*SOURCE MATERIAL*:

@[simp] theorem State.settle_here (n : Nat) : (s.settle n).here = s.here := rfl
@[simp] theorem State.settle_k (n : Nat) : (s.settle n).k = s.k := rfl
@[simp] theorem State.settle_ctxs (n : Nat) : (s.settle n).ctxs = s.ctxs := rfl
@[simp] theorem State.settle_cores (n : Nat) : (s.settle n).cores = s.cores := rfl
@[simp] theorem State.settle_clusters (n : Nat) : (s.settle n).clusters = s.clusters := rfl
@[simp] theorem State.settle_dies (n : Nat) : (s.settle n).dies = s.dies := rfl
@[simp] theorem State.settle_pkgs (n : Nat) : (s.settle n).pkgs = s.pkgs := rfl
@[simp] theorem State.settle_mem (n : Nat) : (s.settle n).mem = s.mem := rfl
@[simp] theorem State.settle_tags (n : Nat) : (s.settle n).tags = s.tags := rfl
@[simp] theorem State.settle_unencoded (n : Nat) : (s.settle n).unencoded = s.unencoded := rfl
@[simp] theorem State.settle_bad (n : Nat) : (s.settle n).bad = s.bad := rfl
@[simp] theorem State.settle_assay (n : Nat) : (s.settle n).assay = s.assay := rfl
@[simp] theorem State.settle_chans (n : Nat) : (s.settle n).chans = s.chans := rfl
@[simp] theorem State.settle_host (n : Nat) : (s.settle n).host = s.host := rfl
@[simp] theorem State.settle_laneSel (n : Nat) : (s.settle n).laneSel = s.laneSel := rfl
@[simp] theorem State.settle_agenda (n : Nat) : (s.settle n).agenda = s.agenda := rfl
@[simp] theorem State.settle_fresh (n : Nat) : (s.settle n).fresh = s.fresh := rfl
@[simp] theorem State.settle_serial (n : Nat) : (s.settle n).serial = s.serial := rfl
@[simp] theorem State.settle_tasks (n : Nat) : (s.settle n).tasks = s.tasks := rfl

@[simp] theorem State.wake_here (l : Lay) (pa n : Nat) : (s.wake l pa n).here = s.here := by unfold State.wake; split <;> rfl
@[simp] theorem State.wake_c (l : Lay) (pa n : Nat) : (s.wake l pa n).c = s.c := by unfold State.wake; split <;> rfl
@[simp] theorem State.wake_k (l : Lay) (pa n : Nat) : (s.wake l pa n).k = s.k := by unfold State.wake; split <;> rfl
@[simp] theorem State.wake_ctxs (l : Lay) (pa n : Nat) : (s.wake l pa n).ctxs = s.ctxs := by unfold State.wake; split <;> rfl
@[simp] theorem State.wake_cores (l : Lay) (pa n : Nat) : (s.wake l pa n).cores = s.cores := by unfold State.wake; split <;> rfl
@[simp] theorem State.wake_clusters (l : Lay) (pa n : Nat) : (s.wake l pa n).clusters = s.clusters := by unfold State.wake; split <;> rfl
@[simp] theorem State.wake_dies (l : Lay) (pa n : Nat) : (s.wake l pa n).dies = s.dies := by unfold State.wake; split <;> rfl
@[simp] theorem State.wake_pkgs (l : Lay) (pa n : Nat) : (s.wake l pa n).pkgs = s.pkgs := by unfold State.wake; split <;> rfl
@[simp] theorem State.wake_mem (l : Lay) (pa n : Nat) : (s.wake l pa n).mem = s.mem := by unfold State.wake; split <;> rfl
@[simp] theorem State.wake_tags (l : Lay) (pa n : Nat) : (s.wake l pa n).tags = s.tags := by unfold State.wake; split <;> rfl
@[simp] theorem State.wake_unencoded (l : Lay) (pa n : Nat) : (s.wake l pa n).unencoded = s.unencoded := by unfold State.wake; split <;> rfl
@[simp] theorem State.wake_bad (l : Lay) (pa n : Nat) : (s.wake l pa n).bad = s.bad := by unfold State.wake; split <;> rfl
@[simp] theorem State.wake_assay (l : Lay) (pa n : Nat) : (s.wake l pa n).assay = s.assay := by unfold State.wake; split <;> rfl
@[simp] theorem State.wake_host (l : Lay) (pa n : Nat) : (s.wake l pa n).host = s.host := by unfold State.wake; split <;> rfl
@[simp] theorem State.wake_laneSel (l : Lay) (pa n : Nat) : (s.wake l pa n).laneSel = s.laneSel := by unfold State.wake; split <;> rfl
@[simp] theorem State.wake_agenda (l : Lay) (pa n : Nat) : (s.wake l pa n).agenda = s.agenda := by unfold State.wake; split <;> rfl
@[simp] theorem State.wake_fresh (l : Lay) (pa n : Nat) : (s.wake l pa n).fresh = s.fresh := by unfold State.wake; split <;> rfl
@[simp] theorem State.wake_serial (l : Lay) (pa n : Nat) : (s.wake l pa n).serial = s.serial := by unfold State.wake; split <;> rfl
@[simp] theorem State.wake_tasks (l : Lay) (pa n : Nat) : (s.wake l pa n).tasks = s.tasks := by unfold State.wake; split <;> rfl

*EXERCISE PROMPT*: Transcribe every entry, keeping each line exactly as it reads.

*SOLUTION FOR THIS PROBLEM*:
@[simp] theorem State.settle_here (n : Nat) : (s.settle n).here = s.here := rfl
@[simp] theorem State.settle_k (n : Nat) : (s.settle n).k = s.k := rfl
@[simp] theorem State.settle_ctxs (n : Nat) : (s.settle n).ctxs = s.ctxs := rfl
@[simp] theorem State.settle_cores (n : Nat) : (s.settle n).cores = s.cores := rfl
@[simp] theorem State.settle_clusters (n : Nat) : (s.settle n).clusters = s.clusters := rfl
@[simp] theorem State.settle_dies (n : Nat) : (s.settle n).dies = s.dies := rfl
@[simp] theorem State.settle_pkgs (n : Nat) : (s.settle n).pkgs = s.pkgs := rfl
@[simp] theorem State.settle_mem (n : Nat) : (s.settle n).mem = s.mem := rfl
@[simp] theorem State.settle_tags (n : Nat) : (s.settle n).tags = s.tags := rfl
@[simp] theorem State.settle_unencoded (n : Nat) : (s.settle n).unencoded = s.unencoded := rfl
@[simp] theorem State.settle_bad (n : Nat) : (s.settle n).bad = s.bad := rfl
@[simp] theorem State.settle_assay (n : Nat) : (s.settle n).assay = s.assay := rfl
@[simp] theorem State.settle_chans (n : Nat) : (s.settle n).chans = s.chans := rfl
@[simp] theorem State.settle_host (n : Nat) : (s.settle n).host = s.host := rfl
@[simp] theorem State.settle_laneSel (n : Nat) : (s.settle n).laneSel = s.laneSel := rfl
@[simp] theorem State.settle_agenda (n : Nat) : (s.settle n).agenda = s.agenda := rfl
@[simp] theorem State.settle_fresh (n : Nat) : (s.settle n).fresh = s.fresh := rfl
@[simp] theorem State.settle_serial (n : Nat) : (s.settle n).serial = s.serial := rfl
@[simp] theorem State.settle_tasks (n : Nat) : (s.settle n).tasks = s.tasks := rfl

@[simp] theorem State.wake_here (l : Lay) (pa n : Nat) : (s.wake l pa n).here = s.here := by unfold State.wake; split <;> rfl
@[simp] theorem State.wake_c (l : Lay) (pa n : Nat) : (s.wake l pa n).c = s.c := by unfold State.wake; split <;> rfl
@[simp] theorem State.wake_k (l : Lay) (pa n : Nat) : (s.wake l pa n).k = s.k := by unfold State.wake; split <;> rfl
@[simp] theorem State.wake_ctxs (l : Lay) (pa n : Nat) : (s.wake l pa n).ctxs = s.ctxs := by unfold State.wake; split <;> rfl
@[simp] theorem State.wake_cores (l : Lay) (pa n : Nat) : (s.wake l pa n).cores = s.cores := by unfold State.wake; split <;> rfl
@[simp] theorem State.wake_clusters (l : Lay) (pa n : Nat) : (s.wake l pa n).clusters = s.clusters := by unfold State.wake; split <;> rfl
@[simp] theorem State.wake_dies (l : Lay) (pa n : Nat) : (s.wake l pa n).dies = s.dies := by unfold State.wake; split <;> rfl
@[simp] theorem State.wake_pkgs (l : Lay) (pa n : Nat) : (s.wake l pa n).pkgs = s.pkgs := by unfold State.wake; split <;> rfl
@[simp] theorem State.wake_mem (l : Lay) (pa n : Nat) : (s.wake l pa n).mem = s.mem := by unfold State.wake; split <;> rfl
@[simp] theorem State.wake_tags (l : Lay) (pa n : Nat) : (s.wake l pa n).tags = s.tags := by unfold State.wake; split <;> rfl
@[simp] theorem State.wake_unencoded (l : Lay) (pa n : Nat) : (s.wake l pa n).unencoded = s.unencoded := by unfold State.wake; split <;> rfl
@[simp] theorem State.wake_bad (l : Lay) (pa n : Nat) : (s.wake l pa n).bad = s.bad := by unfold State.wake; split <;> rfl
@[simp] theorem State.wake_assay (l : Lay) (pa n : Nat) : (s.wake l pa n).assay = s.assay := by unfold State.wake; split <;> rfl
@[simp] theorem State.wake_host (l : Lay) (pa n : Nat) : (s.wake l pa n).host = s.host := by unfold State.wake; split <;> rfl
@[simp] theorem State.wake_laneSel (l : Lay) (pa n : Nat) : (s.wake l pa n).laneSel = s.laneSel := by unfold State.wake; split <;> rfl
@[simp] theorem State.wake_agenda (l : Lay) (pa n : Nat) : (s.wake l pa n).agenda = s.agenda := by unfold State.wake; split <;> rfl
@[simp] theorem State.wake_fresh (l : Lay) (pa n : Nat) : (s.wake l pa n).fresh = s.fresh := by unfold State.wake; split <;> rfl
@[simp] theorem State.wake_serial (l : Lay) (pa n : Nat) : (s.wake l pa n).serial = s.serial := by unfold State.wake; split <;> rfl
@[simp] theorem State.wake_tasks (l : Lay) (pa n : Nat) : (s.wake l pa n).tasks = s.tasks := by unfold State.wake; split <;> rfl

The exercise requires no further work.